How can I generate a variable containing the last of several dates?
|
Title
|
|
Generating the last date
|
|
Author
|
Nicholas J. Cox, Durham University, UK
|
|
Date
|
June 2002; updated April 2005; minor revisions July 2011
|
Question:
I have data with multiple dates. I would like to generate a new date
variable containing the last date for each record. There are several
missing values for these dates.
Answer:
1. The last date is the maximum date
Questions like this arise in various forms, but when discussing possible
answers, it is assumed that your dates are held as Stata dates. For
pertinent online help within Stata, start at
dates and
times. The background on dates in Stata is explained in more detail
in [U] 24 Dealing with dates and times.
The fact that you are dealing with dates does not, for once, complicate this
question. The last date is simply the maximum date. Although you should
always be careful when missing values are present, you can rely on Stata's
maximum functions to do the smart thing about missings. Even though in
Stata the numeric missing is treated as higher than any other numeric value, the
maximum is reported as missing if and only if all values are missing.

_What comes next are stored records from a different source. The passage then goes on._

-- ==== Sys2Proof/Machine/DataMove.lean ====
section
/-! DEFINITION. The meanings of the data movement commands (spec/44_data_movement.md). -/

namespace Sys2Proof.Machine

/-- MOVAB (R220): the bytes of A below LEN_A and LEN_A go to B; `B[LA..MAXLEN-1]` keep their values. -/
def execMovab (s : State) : Host.Outcome State Fault Refusal :=
  complete false { s with bufB := s.bufB.fill s.lengthA s.bufA.read, lenB := s.lenA }

/-- SWAP (R221): the whole storage of A and B and their lengths are exchanged. DEDUCED: for this one
command R221 is followed against R25's general words on the bytes beyond the
lengths (the model's reading, log entry 20). -/
def execSwap (s : State) : Host.Outcome State Fault Refusal :=
  complete false { s with bufA := s.bufB, bufB := s.bufA, lenA := s.lenB, lenB := s.lenA }

end Sys2Proof.Machine
end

First, suppose various dates are held as distinct variables
and you want to get a row-wise maximum; that is, for each observation
across variables. Use
egen
. egen lastdate = rowmax(date variables)
or just the maximum function (see
functions
for more functions) with
generate
. gen lastdate = max(date variables separated by commas)
The rowmax() function is the same as rmax() in Stata 8.
In terms of the result, the choice here is immaterial. Occasionally, when
using the max() function, spelling out all variable
names and separating them by commas can be a little inconvenient. You might
also note for future reference that egen has other functions for
manipulations across variables.
Next, suppose each record in the dataset consists of one or more
observations and the record for each person (company, site, whatever)
is uniquely coded by an identifier, say, id. To get a maximum across
groups of observations, use another egen function:
. by id: egen lastdate = max(date variable)
Here the specification by id ensures that the calculation is carried
out separately for each identifier. Note also that the max() function
of egen differs from the general max() function used with
generate or replace.
2. The new variable needs to be formatted
One detail you need to take care of yourself is attaching a date
format to the new
last date variable. That is, the new date variable does not inherit the
format of the variables from which it is calculated. Thus for a format
%tdd_m_y, type
. format lastdate %tdd_m_y
3. The first date is the minimum date
The first date of several is equally easy in Stata. The
first date is, as will be clear by now, the minimum date. If anything, it
is easier because, in addition to an egen way with min()
or rowmin(), there are approaches from first principles, most notably for
groups of observations on one variable date:
. by id (date), sort: gen firstdate = date[1]
To unpack this command line, Stata sorts on id first and then within
id on date. Then, for each distinct id, the new
variable firstdate is calculated as the first value, which is the
minimum.
The equivalent for last date calculations,
. by id (date), sort: gen lastdate = date[_N]
will not be what you want: any missing values will end up as the last date
for the ids for which they occur. (Recall that any numeric missing
is treated as higher than any other numeric value, and so gets sorted to the
end.) That can be fixed, but most users will find egen with
max() more convenient here.
P.S. There is a tutorial on by:, _n, and _N
manipulations in (Cox 2002), which explains, among other things, the special
interpretation of [1] and [_N] under by:.
Reference
- Cox, N. J. 2002.
- Speaking Stata: How to move step by: step.
Stata Journal
2: 86–102.
|